**Problem details**
Report back every line from the entries below in which the word "Pending" occurs.

[Dataset entries]
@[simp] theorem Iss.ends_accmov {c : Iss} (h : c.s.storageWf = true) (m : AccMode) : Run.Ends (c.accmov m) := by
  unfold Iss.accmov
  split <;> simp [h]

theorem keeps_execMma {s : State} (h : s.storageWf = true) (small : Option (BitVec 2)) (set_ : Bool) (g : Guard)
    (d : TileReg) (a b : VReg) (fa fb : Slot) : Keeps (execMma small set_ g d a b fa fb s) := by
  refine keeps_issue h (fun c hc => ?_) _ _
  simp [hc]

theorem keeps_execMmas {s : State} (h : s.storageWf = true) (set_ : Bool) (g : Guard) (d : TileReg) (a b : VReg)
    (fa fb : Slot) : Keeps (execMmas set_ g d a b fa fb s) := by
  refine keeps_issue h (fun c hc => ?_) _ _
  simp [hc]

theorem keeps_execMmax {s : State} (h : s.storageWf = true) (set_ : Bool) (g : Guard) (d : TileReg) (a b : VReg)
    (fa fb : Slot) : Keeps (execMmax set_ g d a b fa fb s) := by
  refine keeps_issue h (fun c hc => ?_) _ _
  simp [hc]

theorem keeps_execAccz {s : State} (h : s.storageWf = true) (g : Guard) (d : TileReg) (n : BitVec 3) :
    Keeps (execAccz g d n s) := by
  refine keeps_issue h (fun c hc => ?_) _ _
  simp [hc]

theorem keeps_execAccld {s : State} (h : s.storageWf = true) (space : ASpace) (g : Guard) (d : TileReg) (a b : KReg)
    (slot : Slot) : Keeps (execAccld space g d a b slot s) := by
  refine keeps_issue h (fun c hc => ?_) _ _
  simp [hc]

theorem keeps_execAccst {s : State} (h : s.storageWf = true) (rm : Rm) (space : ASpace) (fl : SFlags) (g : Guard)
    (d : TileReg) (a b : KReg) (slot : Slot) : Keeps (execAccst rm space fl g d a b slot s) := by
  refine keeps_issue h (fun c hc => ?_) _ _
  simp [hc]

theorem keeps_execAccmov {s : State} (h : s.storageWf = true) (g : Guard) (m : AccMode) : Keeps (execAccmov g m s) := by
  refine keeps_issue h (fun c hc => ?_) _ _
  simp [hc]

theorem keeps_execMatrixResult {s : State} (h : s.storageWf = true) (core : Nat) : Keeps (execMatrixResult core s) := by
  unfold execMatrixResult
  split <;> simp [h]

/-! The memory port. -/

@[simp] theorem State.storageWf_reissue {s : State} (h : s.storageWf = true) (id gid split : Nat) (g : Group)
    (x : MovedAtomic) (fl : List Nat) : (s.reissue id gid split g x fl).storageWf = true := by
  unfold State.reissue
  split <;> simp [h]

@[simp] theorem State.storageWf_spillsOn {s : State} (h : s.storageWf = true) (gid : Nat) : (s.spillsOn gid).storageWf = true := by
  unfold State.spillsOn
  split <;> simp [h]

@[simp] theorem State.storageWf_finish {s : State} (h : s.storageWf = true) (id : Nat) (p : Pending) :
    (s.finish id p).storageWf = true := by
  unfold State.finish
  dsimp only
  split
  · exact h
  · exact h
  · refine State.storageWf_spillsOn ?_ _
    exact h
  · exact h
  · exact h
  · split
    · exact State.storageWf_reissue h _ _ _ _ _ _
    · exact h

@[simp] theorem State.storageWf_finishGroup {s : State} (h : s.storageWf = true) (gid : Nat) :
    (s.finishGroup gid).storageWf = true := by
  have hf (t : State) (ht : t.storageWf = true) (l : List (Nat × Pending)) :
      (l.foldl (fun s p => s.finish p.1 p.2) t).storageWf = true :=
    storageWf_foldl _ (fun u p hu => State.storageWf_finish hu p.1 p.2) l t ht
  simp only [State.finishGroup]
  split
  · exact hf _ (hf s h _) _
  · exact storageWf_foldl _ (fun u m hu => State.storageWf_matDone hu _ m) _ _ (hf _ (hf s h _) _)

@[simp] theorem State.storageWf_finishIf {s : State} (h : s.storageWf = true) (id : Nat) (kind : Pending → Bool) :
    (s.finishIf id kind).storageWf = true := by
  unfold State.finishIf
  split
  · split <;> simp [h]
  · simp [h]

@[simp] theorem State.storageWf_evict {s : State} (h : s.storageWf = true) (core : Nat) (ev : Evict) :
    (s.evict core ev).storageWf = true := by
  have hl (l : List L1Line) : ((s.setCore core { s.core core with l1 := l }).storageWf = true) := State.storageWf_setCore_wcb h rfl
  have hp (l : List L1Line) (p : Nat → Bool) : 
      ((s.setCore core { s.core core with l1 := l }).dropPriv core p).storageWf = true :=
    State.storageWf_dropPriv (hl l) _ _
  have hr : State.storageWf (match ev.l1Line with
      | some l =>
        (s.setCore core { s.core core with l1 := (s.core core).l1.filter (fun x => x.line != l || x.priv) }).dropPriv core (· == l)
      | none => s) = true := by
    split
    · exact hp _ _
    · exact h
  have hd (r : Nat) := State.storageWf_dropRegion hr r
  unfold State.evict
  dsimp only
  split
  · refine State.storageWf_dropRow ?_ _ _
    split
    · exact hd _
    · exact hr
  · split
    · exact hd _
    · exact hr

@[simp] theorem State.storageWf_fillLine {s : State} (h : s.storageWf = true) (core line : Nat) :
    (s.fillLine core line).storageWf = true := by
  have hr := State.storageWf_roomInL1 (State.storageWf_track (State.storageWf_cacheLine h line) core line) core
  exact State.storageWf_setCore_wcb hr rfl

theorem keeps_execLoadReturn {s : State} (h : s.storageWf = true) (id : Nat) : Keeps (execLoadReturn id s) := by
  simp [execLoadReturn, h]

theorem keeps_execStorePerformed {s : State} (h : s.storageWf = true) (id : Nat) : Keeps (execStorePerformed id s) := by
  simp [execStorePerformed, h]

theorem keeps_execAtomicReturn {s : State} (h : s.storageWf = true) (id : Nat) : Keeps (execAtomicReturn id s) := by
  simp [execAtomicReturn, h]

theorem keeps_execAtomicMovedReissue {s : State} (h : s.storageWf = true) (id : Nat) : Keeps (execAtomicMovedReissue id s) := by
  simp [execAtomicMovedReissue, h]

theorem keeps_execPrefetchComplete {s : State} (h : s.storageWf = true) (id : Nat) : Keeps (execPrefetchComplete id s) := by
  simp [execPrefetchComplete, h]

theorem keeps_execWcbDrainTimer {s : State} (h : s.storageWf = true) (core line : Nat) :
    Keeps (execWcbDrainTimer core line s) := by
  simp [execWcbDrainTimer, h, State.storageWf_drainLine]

**Response box**
@[simp] theorem State.storageWf_finish {s : State} (h : s.storageWf = true) (id : Nat) (p : Pending) :
  have hf (t : State) (ht : t.storageWf = true) (l : List (Nat × Pending)) :
@[simp] theorem State.storageWf_finishIf {s : State} (h : s.storageWf = true) (id : Nat) (kind : Pending → Bool) :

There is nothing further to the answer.